* [What to work on]: Look below for the lines from the one with "flywheel's end. -/" to the one with "cycle start -/", and copy exactly those lines, both ends included.

####

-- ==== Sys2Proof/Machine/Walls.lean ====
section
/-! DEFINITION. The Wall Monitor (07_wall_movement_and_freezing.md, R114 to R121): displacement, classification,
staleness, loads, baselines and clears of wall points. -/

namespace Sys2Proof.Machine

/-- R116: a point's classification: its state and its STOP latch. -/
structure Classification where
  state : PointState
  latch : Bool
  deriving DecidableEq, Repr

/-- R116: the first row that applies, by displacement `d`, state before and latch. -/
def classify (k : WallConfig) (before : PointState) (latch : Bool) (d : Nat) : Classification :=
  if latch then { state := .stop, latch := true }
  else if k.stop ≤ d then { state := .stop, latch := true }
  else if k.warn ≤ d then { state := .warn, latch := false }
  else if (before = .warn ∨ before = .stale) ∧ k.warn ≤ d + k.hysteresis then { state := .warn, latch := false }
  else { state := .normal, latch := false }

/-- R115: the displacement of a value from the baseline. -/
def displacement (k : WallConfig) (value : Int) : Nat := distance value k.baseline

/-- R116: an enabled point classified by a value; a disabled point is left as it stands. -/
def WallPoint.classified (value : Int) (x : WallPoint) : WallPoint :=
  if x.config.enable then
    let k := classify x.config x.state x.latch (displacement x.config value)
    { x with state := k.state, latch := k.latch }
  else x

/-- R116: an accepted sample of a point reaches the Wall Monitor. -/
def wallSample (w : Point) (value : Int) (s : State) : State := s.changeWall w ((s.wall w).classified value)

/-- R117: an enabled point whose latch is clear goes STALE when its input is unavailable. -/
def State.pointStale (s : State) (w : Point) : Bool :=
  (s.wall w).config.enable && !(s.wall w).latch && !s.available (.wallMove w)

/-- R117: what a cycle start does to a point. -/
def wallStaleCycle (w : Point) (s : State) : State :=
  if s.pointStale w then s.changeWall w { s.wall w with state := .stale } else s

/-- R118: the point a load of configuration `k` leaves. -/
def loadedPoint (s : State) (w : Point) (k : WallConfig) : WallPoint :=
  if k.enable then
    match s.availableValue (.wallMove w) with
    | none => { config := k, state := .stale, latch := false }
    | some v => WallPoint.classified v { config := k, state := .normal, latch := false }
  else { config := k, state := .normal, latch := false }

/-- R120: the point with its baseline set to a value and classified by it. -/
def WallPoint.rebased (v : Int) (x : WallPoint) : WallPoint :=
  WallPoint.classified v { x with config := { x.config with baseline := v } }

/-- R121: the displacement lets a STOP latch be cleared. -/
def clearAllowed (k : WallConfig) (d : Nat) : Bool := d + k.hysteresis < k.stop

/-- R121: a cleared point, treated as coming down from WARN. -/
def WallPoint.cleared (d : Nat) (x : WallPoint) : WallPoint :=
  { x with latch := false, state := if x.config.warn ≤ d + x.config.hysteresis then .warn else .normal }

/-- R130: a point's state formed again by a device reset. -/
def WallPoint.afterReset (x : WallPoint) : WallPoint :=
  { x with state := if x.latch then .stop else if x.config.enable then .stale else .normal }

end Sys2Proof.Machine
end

####

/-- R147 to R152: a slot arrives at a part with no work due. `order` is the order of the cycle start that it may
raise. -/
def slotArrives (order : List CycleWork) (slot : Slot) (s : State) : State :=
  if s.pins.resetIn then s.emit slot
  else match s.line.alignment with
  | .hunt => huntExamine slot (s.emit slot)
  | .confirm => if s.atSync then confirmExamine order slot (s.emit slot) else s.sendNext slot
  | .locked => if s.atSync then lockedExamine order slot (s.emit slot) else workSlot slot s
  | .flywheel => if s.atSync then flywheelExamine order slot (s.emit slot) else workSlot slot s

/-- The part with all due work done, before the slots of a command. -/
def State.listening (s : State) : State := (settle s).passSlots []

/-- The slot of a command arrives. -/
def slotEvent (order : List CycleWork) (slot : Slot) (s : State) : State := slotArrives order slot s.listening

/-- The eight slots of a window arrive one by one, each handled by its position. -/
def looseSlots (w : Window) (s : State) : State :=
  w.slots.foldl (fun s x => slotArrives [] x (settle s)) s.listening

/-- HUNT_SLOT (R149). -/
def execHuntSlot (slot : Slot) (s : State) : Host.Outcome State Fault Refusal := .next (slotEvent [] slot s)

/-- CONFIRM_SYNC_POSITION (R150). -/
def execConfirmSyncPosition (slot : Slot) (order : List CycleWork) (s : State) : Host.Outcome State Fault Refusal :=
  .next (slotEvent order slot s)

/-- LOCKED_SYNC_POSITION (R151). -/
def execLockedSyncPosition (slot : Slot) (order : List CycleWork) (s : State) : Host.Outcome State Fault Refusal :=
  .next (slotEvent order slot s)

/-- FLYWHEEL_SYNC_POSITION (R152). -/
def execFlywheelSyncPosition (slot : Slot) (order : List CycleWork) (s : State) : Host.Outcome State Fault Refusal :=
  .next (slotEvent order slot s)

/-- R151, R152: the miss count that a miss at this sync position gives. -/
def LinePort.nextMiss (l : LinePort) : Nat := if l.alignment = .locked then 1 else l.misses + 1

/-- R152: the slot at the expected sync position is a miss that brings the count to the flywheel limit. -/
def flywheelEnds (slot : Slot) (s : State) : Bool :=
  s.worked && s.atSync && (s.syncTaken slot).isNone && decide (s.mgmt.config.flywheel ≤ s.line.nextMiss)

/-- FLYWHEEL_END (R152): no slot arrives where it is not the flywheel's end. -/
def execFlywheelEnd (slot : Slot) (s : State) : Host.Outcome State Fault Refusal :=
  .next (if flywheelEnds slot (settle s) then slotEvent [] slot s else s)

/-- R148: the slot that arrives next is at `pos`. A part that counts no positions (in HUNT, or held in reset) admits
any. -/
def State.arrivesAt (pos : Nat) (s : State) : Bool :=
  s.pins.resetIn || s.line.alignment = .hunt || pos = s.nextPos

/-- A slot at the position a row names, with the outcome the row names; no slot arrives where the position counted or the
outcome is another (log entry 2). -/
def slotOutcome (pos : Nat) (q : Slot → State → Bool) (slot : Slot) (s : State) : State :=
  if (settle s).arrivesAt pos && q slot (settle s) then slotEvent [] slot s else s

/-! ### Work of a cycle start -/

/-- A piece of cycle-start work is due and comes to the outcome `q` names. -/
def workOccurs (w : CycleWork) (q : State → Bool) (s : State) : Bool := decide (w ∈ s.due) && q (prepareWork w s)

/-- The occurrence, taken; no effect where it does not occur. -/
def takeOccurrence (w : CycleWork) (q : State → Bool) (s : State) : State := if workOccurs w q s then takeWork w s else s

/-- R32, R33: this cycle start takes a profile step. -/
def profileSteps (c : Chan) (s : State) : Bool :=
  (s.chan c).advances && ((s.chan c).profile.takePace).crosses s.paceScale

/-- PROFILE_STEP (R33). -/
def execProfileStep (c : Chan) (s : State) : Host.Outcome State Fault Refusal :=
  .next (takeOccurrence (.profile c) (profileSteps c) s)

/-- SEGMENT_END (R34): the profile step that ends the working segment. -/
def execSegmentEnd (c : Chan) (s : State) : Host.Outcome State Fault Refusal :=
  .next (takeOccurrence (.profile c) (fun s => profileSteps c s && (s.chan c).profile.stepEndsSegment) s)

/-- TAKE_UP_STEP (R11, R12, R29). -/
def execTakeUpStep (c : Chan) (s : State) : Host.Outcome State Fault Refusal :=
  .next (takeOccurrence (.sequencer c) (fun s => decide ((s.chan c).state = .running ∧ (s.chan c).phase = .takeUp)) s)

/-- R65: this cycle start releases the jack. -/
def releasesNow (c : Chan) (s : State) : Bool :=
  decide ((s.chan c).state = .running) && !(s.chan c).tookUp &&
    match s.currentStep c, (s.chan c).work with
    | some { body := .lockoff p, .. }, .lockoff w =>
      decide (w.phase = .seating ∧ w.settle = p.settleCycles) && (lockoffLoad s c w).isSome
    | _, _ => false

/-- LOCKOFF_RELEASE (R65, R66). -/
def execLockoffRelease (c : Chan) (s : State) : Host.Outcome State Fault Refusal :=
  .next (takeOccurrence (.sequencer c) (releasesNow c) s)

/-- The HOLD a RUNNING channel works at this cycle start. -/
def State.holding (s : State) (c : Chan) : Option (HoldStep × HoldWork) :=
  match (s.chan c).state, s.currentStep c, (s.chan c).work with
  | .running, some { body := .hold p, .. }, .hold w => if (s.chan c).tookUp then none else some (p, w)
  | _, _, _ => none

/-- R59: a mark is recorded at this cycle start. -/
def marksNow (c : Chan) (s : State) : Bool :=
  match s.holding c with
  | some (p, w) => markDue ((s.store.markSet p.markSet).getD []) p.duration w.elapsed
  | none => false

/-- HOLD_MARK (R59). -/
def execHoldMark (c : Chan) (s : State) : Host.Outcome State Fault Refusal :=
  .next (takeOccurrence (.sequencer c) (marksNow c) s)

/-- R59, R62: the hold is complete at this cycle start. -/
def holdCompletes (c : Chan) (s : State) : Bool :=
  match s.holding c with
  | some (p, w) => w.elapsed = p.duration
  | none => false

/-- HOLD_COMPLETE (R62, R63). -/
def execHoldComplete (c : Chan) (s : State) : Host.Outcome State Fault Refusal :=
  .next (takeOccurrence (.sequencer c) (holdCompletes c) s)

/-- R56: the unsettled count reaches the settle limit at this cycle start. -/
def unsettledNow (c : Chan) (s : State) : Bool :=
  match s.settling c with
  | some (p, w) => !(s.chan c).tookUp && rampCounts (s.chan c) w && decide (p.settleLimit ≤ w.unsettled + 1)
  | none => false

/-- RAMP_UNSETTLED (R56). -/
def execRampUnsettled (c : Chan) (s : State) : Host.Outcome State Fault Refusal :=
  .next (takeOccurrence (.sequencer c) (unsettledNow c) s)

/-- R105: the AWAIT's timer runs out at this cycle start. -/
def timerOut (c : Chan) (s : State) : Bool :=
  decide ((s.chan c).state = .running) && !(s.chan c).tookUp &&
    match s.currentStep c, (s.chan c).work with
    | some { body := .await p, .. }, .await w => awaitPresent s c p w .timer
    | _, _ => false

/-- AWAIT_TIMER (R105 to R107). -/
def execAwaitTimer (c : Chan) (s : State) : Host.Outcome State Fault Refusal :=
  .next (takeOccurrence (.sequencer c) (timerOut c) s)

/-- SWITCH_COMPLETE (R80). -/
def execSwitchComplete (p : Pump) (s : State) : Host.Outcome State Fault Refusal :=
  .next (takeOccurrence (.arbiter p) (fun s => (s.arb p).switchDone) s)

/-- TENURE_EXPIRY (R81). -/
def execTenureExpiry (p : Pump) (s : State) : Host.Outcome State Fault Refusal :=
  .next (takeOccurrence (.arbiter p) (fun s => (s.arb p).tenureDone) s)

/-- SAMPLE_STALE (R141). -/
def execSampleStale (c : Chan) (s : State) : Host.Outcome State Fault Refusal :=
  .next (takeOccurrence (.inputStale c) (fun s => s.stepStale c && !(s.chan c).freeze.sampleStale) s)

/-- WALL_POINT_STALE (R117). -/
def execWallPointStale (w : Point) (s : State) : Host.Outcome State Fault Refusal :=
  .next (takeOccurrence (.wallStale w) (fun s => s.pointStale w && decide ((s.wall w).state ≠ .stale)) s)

####

* [Solution for this exercise]:
/-- FLYWHEEL_END (R152): no slot arrives where it is not the flywheel's end. -/
def execFlywheelEnd (slot : Slot) (s : State) : Host.Outcome State Fault Refusal :=
  .next (if flywheelEnds slot (settle s) then slotEvent [] slot s else s)

/-- R148: the slot that arrives next is at `pos`. A part that counts no positions (in HUNT, or held in reset) admits
any. -/
def State.arrivesAt (pos : Nat) (s : State) : Bool :=
  s.pins.resetIn || s.line.alignment = .hunt || pos = s.nextPos

/-- A slot at the position a row names, with the outcome the row names; no slot arrives where the position counted or the
outcome is another (log entry 2). -/
def slotOutcome (pos : Nat) (q : Slot → State → Bool) (slot : Slot) (s : State) : State :=
  if (settle s).arrivesAt pos && q slot (settle s) then slotEvent [] slot s else s

/-! ### Work of a cycle start -/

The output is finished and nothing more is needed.